This disclosure relates generally to enhanced hydrocarbon recovery from subterranean “tight” geological reservoir formations. “Tight” formations are known within the hydrocarbon extraction industry as geologic formations having a permeability less than 100 microdarcies. Recent technology advances have made possible “primary production”, that is, hydrocarbons transported from subsurface reservoir formations to the Earth's surface substantially entirely by the energy contained in such subsurface hydrocarbon reservoir formations and/or fluid systems and artificial lift methods, from such reservoir formations. This disclosure relates more specifically to production methods to enhance “secondary” hydrocarbon extraction from such subsurface hydrocarbon reservoir formations, called “secondary recovery.” Secondary recovery is understood by those skilled in the art to mean hydrocarbon extraction beginning after the primary phase of production and may be characterized by injection of fluids comprised of liquid or gaseous phases into the reservoir formation.
It is known in the art to drill and complete wells in tight formations and then use hydraulic fracturing treatments to improve fluid conductivity (permeability) along paths to the wellbore for hydrocarbons originally existing in the pore spaces of formations such as shale, mud, siltstone and other types of tight formations. Hydraulic fracturing treatments result in increased conductivity by injecting at high pressure a mix of fluids and proppant with beneficial chemical additives to open fractures in the formation. The fluid under pressure creates fractures in the formation and the proppant supports or “prop” the fractures open after the fluid injection has ended. The propped fractures enable primary recovery of hydrocarbons.
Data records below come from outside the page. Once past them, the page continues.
-- ==== Sys2Proof/Machine/Mel.lean ====
section
/-!
DEFINITION. The MEL run coder (45_ht_block_coder.md R280 to R287) and the commands MEL.* (R310 to R314).
-/
namespace Sys2Proof.Machine

/-- MELINITENC (R284). The whole register MEL_RUN is cleared (log entry 14). -/
def melInitEnc : Cmd Unit :=
  updSeg fun r => { r with melK := 0, melRun := 0, onePend := false, c := 0, ct := 8, b := 0, bp := 0 }

/-- MELBIT(v) (R284). -/
def melBit (v : Bool) : Cmd Unit := do
  updSeg fun r => { r with c := 2 * r.c + zextBit v, ct := r.ct - 1 }
  if (← see (·.seg.ct)) = 0 then nextByte else pure ()

/-- MELBIT(run[t]) for t from n − 1 down to 0: the run length, MSB first (R284). -/
def melRunBits (run : BitVec 16) : Nat → Cmd Unit
  | 0 => pure ()
  | n + 1 => do
      melBit (run.getLsbD n)
      melRunBits run n

/-- MELPUT(0) (R284): a complete run is a hit. -/
def melPutZero : Cmd Unit := do
  updSeg fun r => { r with melRun := r.melRun + 1 }
  let r ← see (·.seg)
  if r.melRun.toNat = melT r.melK then do
    melBit true
    updSeg fun r => { r with melRun := 0, melK := melUp r.melK }
  else pure ()

/-- MELPUT(1) (R284): the run ends. -/
def melPutOne : Cmd Unit := do
  let r ← see (·.seg)
  melBit false
  melRunBits r.melRun (melE r.melK)
  updSeg fun r => { r with melRun := 0, melK := melDown r.melK }

/-- MELPUT(s) (R284). -/
def melPut (sym : Bool) : Cmd Unit := if sym then melPutOne else melPutZero

/-- MELBIT(1) n times (R284). -/
def melOnes : Nat → Cmd Unit
  | 0 => pure ()
  | n + 1 => do
      melBit true
      melOnes n

/-- MELFLUSH (R284): an incomplete run is sent as a hit, a partial byte is padded with 1 bits, a trailing 0xFF stays. -/
def melFlush : Cmd Unit := do
  if (← see (·.seg.melRun)) = 0 then pure ()
  else do
    melBit true
    updSeg fun r => { r with melRun := 0 }
  let r ← see (·.seg)
  if r.ct < r.fullCt then melOnes r.ct.toNat else pure ()

/-- MELINITDEC (R287) on the latched segment. -/
def melInitDec : Cmd Unit :=
  updSeg fun r => { r with melK := 0, melRun := 0, onePend := false, c := 0, ct := 0, bp := 0, fillcnt := 0 }

/-- The byte-in step of MELGETBIT (R287): after 0xFF, bit 7 is a stuffed 0. -/
def melByteIn : Cmd Unit := do
  let r ← see (·.seg)
  let (b, f) ← segByte r.bp.toNat
  updSeg fun r' => { r' with c := b.zeroExtend 32, bp := r'.bp + 1, ct := freeAfter (r.c.extractLsb' 0 8) }
  countFill f

/-- MELGETBIT (R287). -/
def melGetBit : Cmd Bool := do
  if (← see (·.seg.ct)) = 0 then melByteIn else pure ()
  takeBit

/-- r ← 2·r + MELGETBIT, n times (R287). -/
def melReadRun : Nat → Nat → Cmd Nat
  | 0, r => pure r
  | n + 1, r => do
      let b ← melGetBit
      melReadRun n (2 * r + count b)

/-- MELGET once no symbol of an earlier run is left (R287): read a hit or a run length. -/
def melGetNew : Cmd Bool := do
  let k ← see (·.seg.melK)
  if (← melGetBit) then do
    updSeg fun r => { r with melRun := BitVec.ofNat 16 (melT k - 1), melK := melUp k }
    pure false
  else do
    let run ← melReadRun (melE k) 0
    updSeg fun r => { r with melK := melDown k }
    if run = 0 then pure true
    else do
      updSeg fun r => { r with melRun := BitVec.ofNat 16 (run - 1), onePend := true }
      pure false

/-- MELGET (R287). -/
def melGet : Cmd Bool := do
  let r ← see (·.seg)
  if r.melRun ≠ 0 then do
    updSeg fun r => { r with melRun := r.melRun - 1 }
    pure false
  else if r.onePend then do
    updSeg fun r => { r with onePend := false }
    pure true
  else melGetNew

/-- MEL.INITENC (R310). -/
def execMelInitenc (s : State) : Host.Outcome State Fault Refusal :=
  runCmd (do latchSegbase; melInitEnc; setMode .mele) s

/-- MEL.PUT d (R311). -/
def execMelPut (d : Bool) (s : State) : Host.Outcome State Fault Refusal :=
  runCmd (do needMode .mele; melPut d) s

/-- MEL.FLUSH (R312). -/
def execMelFlush (s : State) : Host.Outcome State Fault Refusal :=
  runCmd (do needMode .mele; melFlush; endSegment) s

/-- MEL.INITDEC (R313). -/
def execMelInitdec (s : State) : Host.Outcome State Fault Refusal :=
  runCmd (do checkSegment; latchCfgSegment; melInitDec; setMode .meld) s

/-- MEL.GET (R314). -/
def execMelGet (s : State) : Host.Outcome State Fault Refusal :=
  runCmd (do needMode .meld; setResult (zextBit (← melGet))) s

end Sys2Proof.Machine
end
The reservoirs contemplated by this disclosure have low permeability and would be difficult to sustain a secondary recovery operation due to the costs associated with pumping fluid through a reservoir that has not been propped by hydraulic fracture. One of the techniques known in the art for hydraulic fracturing includes the use of a surfactant or surfactant blend (usually a mix of a surfactant and a co-surfactant) to improve the recovery of the largely aqueous phase of fracture treatment fluid from a wellbore that has been subjected to fracture treatment. It is believed that by increasing the surface recovery of fracture treatment water the fracture will have less relatively immobile fluid phases that restrict the effective flow rates or relative permeability of hydrocarbons in the formations back to the hydraulically fractured well. While the performance of the surfactants or surfactant blends vary based on compositions thereof, formation water salinity, temperature and pressure of the reservoir formation, some surfactants or blends are effective at creating an emulsion of varying scales of either water-in-oil or oil-in-water composition. Tight reservoirs are known in the art to be developed with several horizontal wells in close proximity to each other to maximize the contact of each well's hydraulic completion (i.e., the fracture zone subtended by each well) with the formation without having any well spaced close enough to any adjacent wells so as to have adjacent wells' fracture zones extending into the same hydrocarbons located in the reservoir.